Exercising not only benefits your physical wellbeing, it can also benefit mental wellbeing too. Exercise lifts your spirits, reduces stress and promotes better sleep quality.
Physical activity and exercise can help protect you against diseases like heart disease, type 2 diabetes and cancer. Not only that, but it also helps keep your weight under control as well as maintain healthy cholesterol levels.
Strengthens Muscles
Strengthening your muscles can make daily tasks like lifting groceries in the car or bending down to pick something up easier. Not only that, but stronger muscles also make walking, moving around the house and standing up after a fall easier.
Building muscle strength necessitates repeated, intense exercise of your muscles over a sustained period. This involves manipulating repetitions (reps), sets, tempo, exercises and force to overload these muscle fibers and produce desired changes in strength, endurance, size or shape.
To maximize muscle growth and adaptation, it’s essential to follow the progressive overload principle – gradually increasing weight or resistance by five to 10 per cent each workout. Additionally, adjust rest intervals between sets so your muscles have time to recover and adapt.

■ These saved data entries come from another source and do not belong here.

-- ==== Sys2Proof/Syntax.lean ====
section
/-! DEFINITION. The commands the block takes: one constructor of `Instr` for each row of spec/opcode_table.json, and the
operand structures they carry (packets, link transfer blocks, chain frames, records read from host memory, images). -/

namespace Sys2Proof

/-- The straps latched at PORST_N deassertion (R445, R508). -/
structure Straps where
  chainHead : Bool
  bootSrc : Nat
  mgrEligible : Bool
  feaStrapEn : Bool
  smbAddr : Nat
  deriving DecidableEq, Repr

/-- An 8-byte doorbell or head record as read from host memory (R270); bits [31:30] of the second word are ignored. -/
structure DbRec where
  index : BitVec 32
  epoch : BitVec 30
  deriving DecidableEq, Repr

/-- The PCIe configuration settings of a function that the spec gives an effect and that host software writes: AtomicOp Requester Enable (R64),
the ATS Enable (R2, R320), the MSI-X function mask (R91), and the completion timeout's upper end or its disabling (R294). -/
inductive CfgWrite where
  | atomicEn (on : Bool)
  | ats (on : Bool)
  | msixMask (on : Bool)
  | cplTimeout (us : Nat) (disabled : Bool)
  deriving DecidableEq, Repr

/-- A configuration request to a function: a read, or a write of one of these settings. -/
structure CfgRequest where
  fn : Nat
  write : Option CfgWrite
  deriving DecidableEq, Repr

/-- What a fetch from an admin queue meets (R105, R106): the slots, or none where the command ring cannot be read; and whether the
completion ring can be written. -/
structure AqFetch where
  slots : Option (List (List Byte))
  cqOk : Bool
  deriving DecidableEq, Repr

/-- What a read of a firmware image from the flash gives the checks of R452 (R451 names the header fields).
The security engine's verdicts on PUBKEY and the signature are facts of the image. -/
structure Image where
  magicOk : Bool
  formatOk : Bool
  imageLen : Nat
  keySlot : Nat
  pubkeyHashOk : Bool
  sigOk : Bool
  golden : Bool
  svn : Nat
  version : BitVec 32
  profiles : BitVec 32
  variants : Nat
  sha : Nat
  deriving DecidableEq, Repr

/-- The fabric header (R217). -/
structure FabHdr where
  ver : Nat := 1
  type : Nat := 1
  sl : Nat := 0
  stage : Nat := 0
  rmode : Nat := 0
  dp : Nat := 0
  pkey : BitVec 16 := 0xFFFF
  dest : BitVec 24 := 0
  src : BitVec 24 := 0
  hops : Nat := 0
  timed : Bool := false
  trc : Bool := false
  intGroup : BitVec 12 := 0
  len : Nat := 64
  entropy : BitVec 16 := 0
  treeId : BitVec 24 := 0
  qdelay : BitVec 16 := 0
  hopLat : BitVec 16 := 0
  hdrCrc : BitVec 16 := 0
  deriving DecidableEq, Repr

/-- The transport header (R219), its FLAGS as R303 names them. -/
structure TransHdr where
  opcode : Nat
  destQpn : Nat
  srcQpn : Nat
  syn : Bool := false
  ackReq : Bool := false
  last : Bool := false
  solicit : Bool := false
  retx : Bool := false
  psn : BitVec 32 := 0
  msn : BitVec 32 := 0
  windowKey : BitVec 32 := 0
  remoteOffset : BitVec 64 := 0
  ts : BitVec 32 := 0
  deriving DecidableEq, Repr

/-- The extension header a TRANSPORT packet carries after its transport header:
the atomic extension (R304), the ACK content (R305) or the matching extension (R331). -/
inductive Ext where
  | none
  | atomic (aop counter : Nat) (operandA : BitVec 128)
  | ack (sack : BitVec 256) (nakCode qdelayEcho retryAfter : Nat) (nakPsn : BitVec 32)
  | eager (context : Nat) (srcRank : BitVec 32) (tag : BitVec 64) (msgLen : Nat)
  | rts (context : Nat) (srcRank : BitVec 32) (tag : BitVec 64) (msgLen : Nat) (srcKey : BitVec 32) (srcOffset : BitVec 64)
  | fin (context : Nat) (msn : BitVec 32) (tag : BitVec 64) (bytesRead : Nat) (status : Nat)
  deriving DecidableEq, Repr

/-- The collective extension header (R364). -/
structure CollHdr where
  kind : Nat
  op : Nat := 0
  native : Bool := false
  dtype : Nat := 0
  empty : Bool := false
  inexact : Bool := false
  overflow : Bool := false
  invalid : Bool := false
  seq : BitVec 32 := 0
  blockFirst : Nat := 0
  blockCount : Nat := 0
  ebase : Int := 0
  vecLen : Nat := 0
  rootCount : Nat := 0
  credits : Nat := 0
  status : Nat := 0
  deriving DecidableEq, Repr

/-- The management header (R426). -/
structure MgmtHdr where
  mtag : Nat
  pathLen : Nat := 0
  pathPtr : Nat := 0
  path : List Nat := []
  direct : Bool := false
  ret : Bool := false
  deriving DecidableEq, Repr

/-- What follows the fabric header of a packet (R216), by TYPE. -/
inductive Body where
  | transport (th : TransHdr) (ext : Ext) (payload : List Byte)
  | coll (ch : CollHdr) (payload : List Byte)
  | mgmt (mh : MgmtHdr) (payload : List Byte)
  | raw (bytes : List Byte)
  deriving DecidableEq, Repr

/-- A fabric packet (R216): fabric header, body and the ICRC it carries. -/
structure Pkt where
  hdr : FabHdr
  body : Body
  icrc : BitVec 32 := 0
  deriving DecidableEq, Repr

/-- The header fields of an arriving LTB whose CRC passed (R186). -/
structure LtbHdr where
  seq : BitVec 16
  ackSeq : BitVec 16
  nak : Bool := false
  abortEnd : Bool := false
  startOff : Nat := 0xFF
  creditA : Nat × Nat := (0, 0)
  creditB : Nat × Nat := (0, 0)
  shared : Int := 0
  /-- [R168 R190] the position in the port of the lane it came on, and the codewords it draws bytes from: 0 the lane's newest -/
  lane : Nat := 0
  draws : List Nat := []
  /-- [R140] the quarter of a nanosecond in which its first symbol passed the land, from SerDes phase -/
  phase : BitVec 2 := 0
  deriving DecidableEq, Repr

/-- A stretch of a DATA LTB's payload (R191): bytes that continue the packet in progress, or the first bytes of a packet. -/
inductive Frag where
  | cont (n : Nat)
  | start (pkt : Pkt) (n : Nat)
  deriving DecidableEq, Repr

/-- The content of an INIT LTB (R197). -/
structure InitMsg where
  initVer : Nat := 1
  partnerSeen : Bool := false
  groupManager : Bool := false
  timeValid : Bool := false
  split : Bool := false
  profile : Nat := 1
  laneIdx : Nat := 0
  width : Nat := 0
  fea : BitVec 24 := 0
  port : Nat := 0
  serial : List Byte := []
  partHash : BitVec 32 := 0
  ft : Nat := 0
  maxPacket : Nat := 4224
  rxMap : BitVec 8 := 0
  sharedAvail : Int := 0
  vcReserve : List Nat := []
  vcAvail : List Nat := []
  creditTmoUs : Nat := 0
  deriving DecidableEq, Repr

/-- The content of a TIME LTB (R144). Timestamps are in units of 2^-16 ns (64-bit FT followed by FT_FRAC). -/
structure TimeMsg where
  locked : Bool := false
  holdover : Bool := false
  valid : Bool := false
  outOfCycle : Bool := false
  exchSeq : BitVec 16 := 0
  tA : BitVec 80 := 0
  tB : BitVec 80 := 0
  sourceFea : BitVec 24 := 0
  cls : BitVec 2 := 0
  hops : BitVec 6 := 0
  stepSeq : BitVec 8 := 0
  stepFt : BitVec 64 := 0
  stepNs : BitVec 64 := 0
  deriving DecidableEq, Repr

/-- A TIME LTB as it arrives: its header and its content. -/
structure TimeLtb where
  hdr : LtbHdr
  msg : TimeMsg
  deriving DecidableEq, Repr

/-- The content of a LOAD_HINT LTB (R236). -/
structure HintMsg where
  ver : Nat := 1
  block : Nat := 0
  slLoad : List Nat := []
  groupLoad : List Nat := []
  deriving DecidableEq, Repr

/-- A management-chain frame (R416) with its CRC verdict; `payload` is the payload's bytes. -/
structure ChainFrame where
  dest : Nat
  src : Nat
  type : Nat
  ftag : Nat
  payload : List Byte
  deriving DecidableEq, Repr

/-- Which chain port (R414). -/
inductive ChainPort where
  | upstream
  | downstream
  deriving DecidableEq, Repr

/-- Where a packet enters a switch core (R24): a network port, a host endpoint's internal port, a quadrant's collective
port, or the service port of the management agent. -/
inductive ArrSrc where
  | net (port : Nat)
  | host (ep : Nat)
  | coll (quad : Nat)
  | service
  deriving DecidableEq, Repr

/-- How a host read or AtomicOp that failed ended (R294, R106). -/
inductive ReadFail where
  | timeout
  | unsupported
  | abort
  deriving DecidableEq, Repr

/-- A scatter-gather element (R275). -/
structure Sge where
  key : BitVec 32
  len : Nat
  off : BitVec 64
  deriving DecidableEq, Repr

/-- An ECC verdict on a read of stored state (R409, R411). -/
inductive Ecc where
  | ok
  | corrected
  | uncorrectable
  deriving DecidableEq, Repr

/-- A context line: kind (R388 row), context number, line within the context. -/
structure LineId where
  kind : Nat
  num : Nat
  idx : Nat
  deriving DecidableEq, Repr

/-- A requester of the coherence directory (R402): a quadrant's cache 0-3, or the host class 4. -/
abbrev CacheId := Nat
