-- ==== Sys2Proof/Machine/PartsBase.lean ====
section
/-! DEFINITION. Parts of the state shared by every area: the unit's identity, the clocks, event records, the counter banks
and the list of outputs the block has emitted. -/

namespace Sys2Proof.Machine

/-- The events of CP1 (R160, R183, R213, R245, R268, R296, R328, R354, R384, R413, R442, R464, R490, R506 and the
labelled statements of class 0x1). -/
inductive Ev where
  | accessDenied | almanacNotAdopted | cmdDone | configImported | importGradeDiffers | legacyOversize | lifeTempExceeded
  | logCleared | modeFallback | profileFallback | quadGated
  | ppsLost | timeLock | timeSlew | timeSourceChange | timeStep | timeUnlock
  | laneLockLost | laneNoLock | laneRetrainFail | laneWakeFail | octetPllUnlock | refclkNetLost
  | creditLoss | laneRestored | laneShed | linkDown | linkFlush | linkInitMismatch | linkPartMismatch | linkReserveClamp
  | linkUp | replayLimit
  | noRoute | packetTrace | pkeyViolation
  | gateClosed | gateHoldover | gateNofit | gateResumed | timeEdge
  | cqOverflow | noQp | qpResync | queueError
  | reorderFull | unexpectedFull
  | collAbort | treeBroken
  | backingCorrupt | contextLost | hbmRowRepair | hbmUe | onyxNoVictim
  | chainAddrChanged | chainBreak | chainEnum | chainOrphan | chainTwoHeads | feaAssigned | feaDuplicate | feaStrapRange
  | groupMemberLost | groupMgrConflict | groupMgrElected | groupMgrLost | groupMgrYield | isolated | mgmtDenied
  | remoteEvent | snapWorkerMissed
  | bootFailed | bootImageRejected | bootSrcReserved | fwDown | fwRestart | safeMode | warmAsCold
  | eventLost | mramRemap | mramSpareLow | powerFail | snapMissed | vigilLost
  | pstepAckStuck | railOutOfRange | refclkCoreLost | thermalThrottle | thermalTrip | thermalWarn
  deriving DecidableEq, Repr

/-- An event record (R465). `code` is CLASS and NUMBER, 16 bits. -/
structure EvRec where
  code : BitVec 16
  sev : Nat
  keeper : Bool
  summary : Bool
  carried : Bool
  die : Nat
  unit : Nat
  seq : BitVec 32
  time : BitVec 64
  p0 : BitVec 32
  p1 : BitVec 32
  p2 : BitVec 32
  p3 : BitVec 32
  deriving DecidableEq, Repr

/-- [R186] the header fields of an LTB sent: START_OFF 0xFF where no packet starts in it, up to two credit returns (VC, credits). -/
structure LtbTx where
  seq : BitVec 16
  ack : BitVec 16
  nak : Bool := false
  abortEnd : Bool := false
  startOff : Nat := 0xFF
  credits : List (Nat × Nat) := []
  shared : Int := 0
  deriving DecidableEq, Repr

/-- [R187] the content of an LTB sent, by type. -/
inductive LtbBody where
  | idle
  | data (bytes : List Byte)
  | ctrl (op : Nat) (heldMask : BitVec 16)
  | init (i : InitMsg)
  | laneMap (mapSeq rxMap : BitVec 8) (echo : Bool)
  | hint (m : HintMsg)
  | time (msg : Nat) (t : TimeMsg)
  deriving DecidableEq, Repr

/-- What the block has emitted at its outside, in order (the model's own trace of outputs; DESIGN CHOICE, log 4). -/
inductive Out where
  /-- A value returned to the master that read (R81). -/
  | readData (m : Nat) (val : Nat)
  /-- A completion status returned on a board interface (R512, R513). -/
  | readStatus (m : Nat) (status : Nat)
  /-- An MSI-X message of a function (R90, R91). -/
  | msix (fn vec : Nat)
  /-- A write into host memory through a function. -/
  | dmaWrite (fn addr : Nat) (bytes : List Byte)
  /-- A read of host memory issued through a function; `q` is the queue it serves. -/
  | dmaRead (fn addr len : Nat) (q : Nat)
  /-- A PCIe AtomicOp or CXL.cache ownership request (R321). -/
  | hostAtomic (fn addr : Nat) (aop : Nat) (a swap : BitVec 128)
  | cxlOwn (ep addr : Nat)
  /-- A host line leaves the device, to a snoop or by eviction: its address and the bytes atomics have left in it (R321, R406). -/
  | cxlLine (hostPort addr : Nat) (data : List (Nat × Byte))
  /-- An ATS translation request (R320). -/
  | atsRequest (fn addr : Nat)
  /-- An LTB sent on a port, on the lane at a position in it (R186, R190); its 256 bytes are `encLtb`. -/
  | ltb (p lane : Nat) (h : LtbTx) (b : LtbBody)
  /-- A lane's transmitter: 0 squelched, 1 training stream, 2 codewords, 3 idle sequence, 4 exit burst, 5 PRBS, 6 what it receives,
  7 IDLE LTBs on a lane excluded from the transmit map (R190). -/
  | laneTx (l : Nat) (what : Nat)
  /-- The transmit polarity, preset and swing a lane takes as it enters TRAIN (R162, R184). -/
  | laneDrive (l : Nat) (cfg : Word32)
  | laneInject (l : Nat) (kind : Nat)
  /-- A fabric packet or service message enters a link between dies: quadrants 0 to 3, 4 the service die (R19 to R22). -/
  | meshCross (fromQ toQ : Nat)
  /-- [R410] 32 B of a stack, at an address divided by 32, are written with zero data and fresh check bits -/
  | hbmZero (stack unit : Nat)
  /-- A coherence message over the mesh (R403): message number, from, to, line, ACK count. -/
  | coh (msg : Nat) (src dst : Nat) (line : LineId) (acks : Nat)
  | chain (port : ChainPort) (f : ChainFrame)
  /-- A pin driven to a value. -/
  | pin (name : String) (v : Nat)
  /-- A PCIe configuration answer: 0 successful, 1 Request Retry Status. -/
  | cfgRsp (fn : Nat) (rrs : Bool)
  | drs (ep : Nat)
  /-- SPDM answer code of the responder (R457); 0xFF is the Busy error. -/
  | spdm (ep : Nat) (code : Nat) (busy : Bool)
  | smbusAra (addr : Nat)
  | jtagDr (val : BitVec 64)
  /-- Flash operations the device performs (R450, R458). -/
  | flash (op : Nat) (addr len : Nat)
  /-- A write of the MRAM power-fail marker (R472). -/
  | pfMarker (left : Nat)
  deriving DecidableEq, Repr

/-- Where a packet in the device came from, for its buffer space and the credits owed (R29, R201). -/
structure Origin where
  src : ArrSrc
  vc : Nat
  credits : Nat
  /-- the packet's number at its arrival port while it was not wholly received when it was switched; 0 otherwise -/
  no : Nat := 0
  /-- [R218] model time its header arrived at the land -/
  arr : Nat := 0
  deriving DecidableEq, Repr

/-- A packet in an egress queue or at an internal port, with the time it was queued and where its buffer space is. -/
structure QPkt where
  pkt : Pkt
  orig : Origin
  at_ : Nat
  /-- [R231] chosen non-minimally; [R244] chosen from a route table at all -/
  nonmin : Bool := false
  routed : Bool := false
  /-- [R251] queue pair whose engine built it; none for a forwarded packet -/
  qp : Option Nat := none
  deriving DecidableEq, Repr

/-- The unit's own, fused identity (R3, R6, R7, R88). -/
structure Ident where
  /-- [R3 R88] IDENT.VARIANT: true H96. Reset DESIGN CHOICE true (log 5). -/
  h96 : Bool := true
  /-- [R3 R88] IDENT.GRADE: true long-life. Reset DESIGN CHOICE false (log 5). -/
  gradeL : Bool := false
  /-- [R7] IDENT.STEPPING, ASCII. Reset 0x41, the first stepping (DESIGN CHOICE, log 5). -/
  stepping : Nat := 0x41
  /-- [R6] serial number, 12 characters. Reset DESIGN CHOICE twelve 0x30 (log 5). -/
  serial : List Byte := List.replicate 12 0x30
  deriving DecidableEq, Repr

/-- Clocks (R140, R499) and the model's own elapsed time. -/
structure Clock where
  /-- Model's elapsed nanoseconds, advanced by the tick (the model's own field, log 3). -/
  now : Nat := 0
  /-- [R140] FT, nanoseconds since the fabric epoch. Reset 0 (R142, R107). -/
  ft : BitVec 64 := 0
  /-- [R140] FT_FRAC in 2^-16 ns. Reset 0 (R107). -/
  frac : BitVec 16 := 0
  /-- what the rate correction has gained beyond whole units of FT_FRAC, in 10^-11 of a unit (the model's own field, log 3) -/
  sub : Int := 0
  /-- what a source's slew has gained beyond whole units of FT_FRAC, in 10^-11 of a unit (the model's own field, log 3) -/
  slewSub : Int := 0
  /-- [R499] Vigil seconds, 40 bits. Reset DESIGN CHOICE 0 (log 6). -/
  vigil : BitVec 40 := 0
  /-- [R499] nanoseconds within the current Vigil second. Reset 0 (log 6). -/
  vigilNs : Nat := 0
  deriving DecidableEq, Repr

/-- One statistics counter: two banks and whether its frozen value is folded (R474, R477). -/
structure Ctr where
  /-- [R477] the active bank. Reset 0 (R479). -/
  live : BitVec 64 := 0
  /-- [R477] the frozen bank. Reset 0 (R477: zero before the first snapshot). -/
  frozen : BitVec 64 := 0
  deriving DecidableEq, Repr

/-- A rate limiter of an event (R118, R183, R213, ...): when the last record was written, and occurrences since. -/
structure Limiter where
  last : Option Nat := none
  count : Nat := 0
  deriving DecidableEq, Repr

end Sys2Proof.Machine
end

Muscle-strengthening exercises can also improve your resilience, helping you cope with difficult times better. Furthermore, regular exercise has been known to reduce the risk of depression and anxiety.
Increases Flexibility
Flexibility training helps keep the body flexible and increases range of motion. Aging can cause the human body’s range of motion to decrease, but can be improved through regular exercise and stretching routines.
Flexibility makes daily tasks such as standing up from a chair or sitting at your desk easier, plus it makes exercising simpler and can help protect against injuries.
Flexibility can also make a difference when performing more strenuous sports, according to Polly de Mille, an exercise physiologist at HSS’s Sports Rehabilitation and Performance Center.
Stretching before exercise increases blood flow to muscles and helps reduce muscle soreness. Aim for at least 30 minutes of stretching every 2 or more days a week, but even just a few minutes can be beneficial.
Lowers Blood Pressure
When it comes to controlling your blood pressure, exercise regularly. This is especially pertinent if you already have hypertension (high blood pressure) or are at risk for developing it.
Exercise regularly will not only help lower your blood pressure by strengthening the heart and lungs, but it will also enhance overall wellbeing, protecting against diseases such as cancer.
According to the new CDC guidelines, adults should strive for 30 minutes of moderate intensity physical activity each day. This could include walking or jogging on a treadmill, cycling, swimming, dancing or other aerobic exercises.
Aerobic activities like these can reduce systolic blood pressure by up to 10%, but it’s essential to remember that these effects only last a short time.
Reduces Stress
Exercising is one of the best ways to reduce stress and boost mental wellbeing. Not only will it alleviate symptoms such as depression and anxiety, but it can also raise energy levels, elevate your mood, improve memory recall, and make sleep easier at night easier.
At least 150 minutes of moderate aerobic activity each week (brisk walking, jogging or cycling) is recommended for general health benefits. Even if you can’t spare an entire hour for exercising each day, small amounts of movement throughout your day – taking the stairs instead of taking the elevator, working out at your desk before or after work, running up and down stairs on your way to your car – can help reduce stress levels and enhance mental wellbeing.
Studies have also demonstrated that exercise can help mitigate the physical effects of stress by suppressing cortisol, a hormone produced in response to stressful situations. Furthermore, it may increase your resilience towards stress, equipping you with greater tools for dealing with difficult circumstances.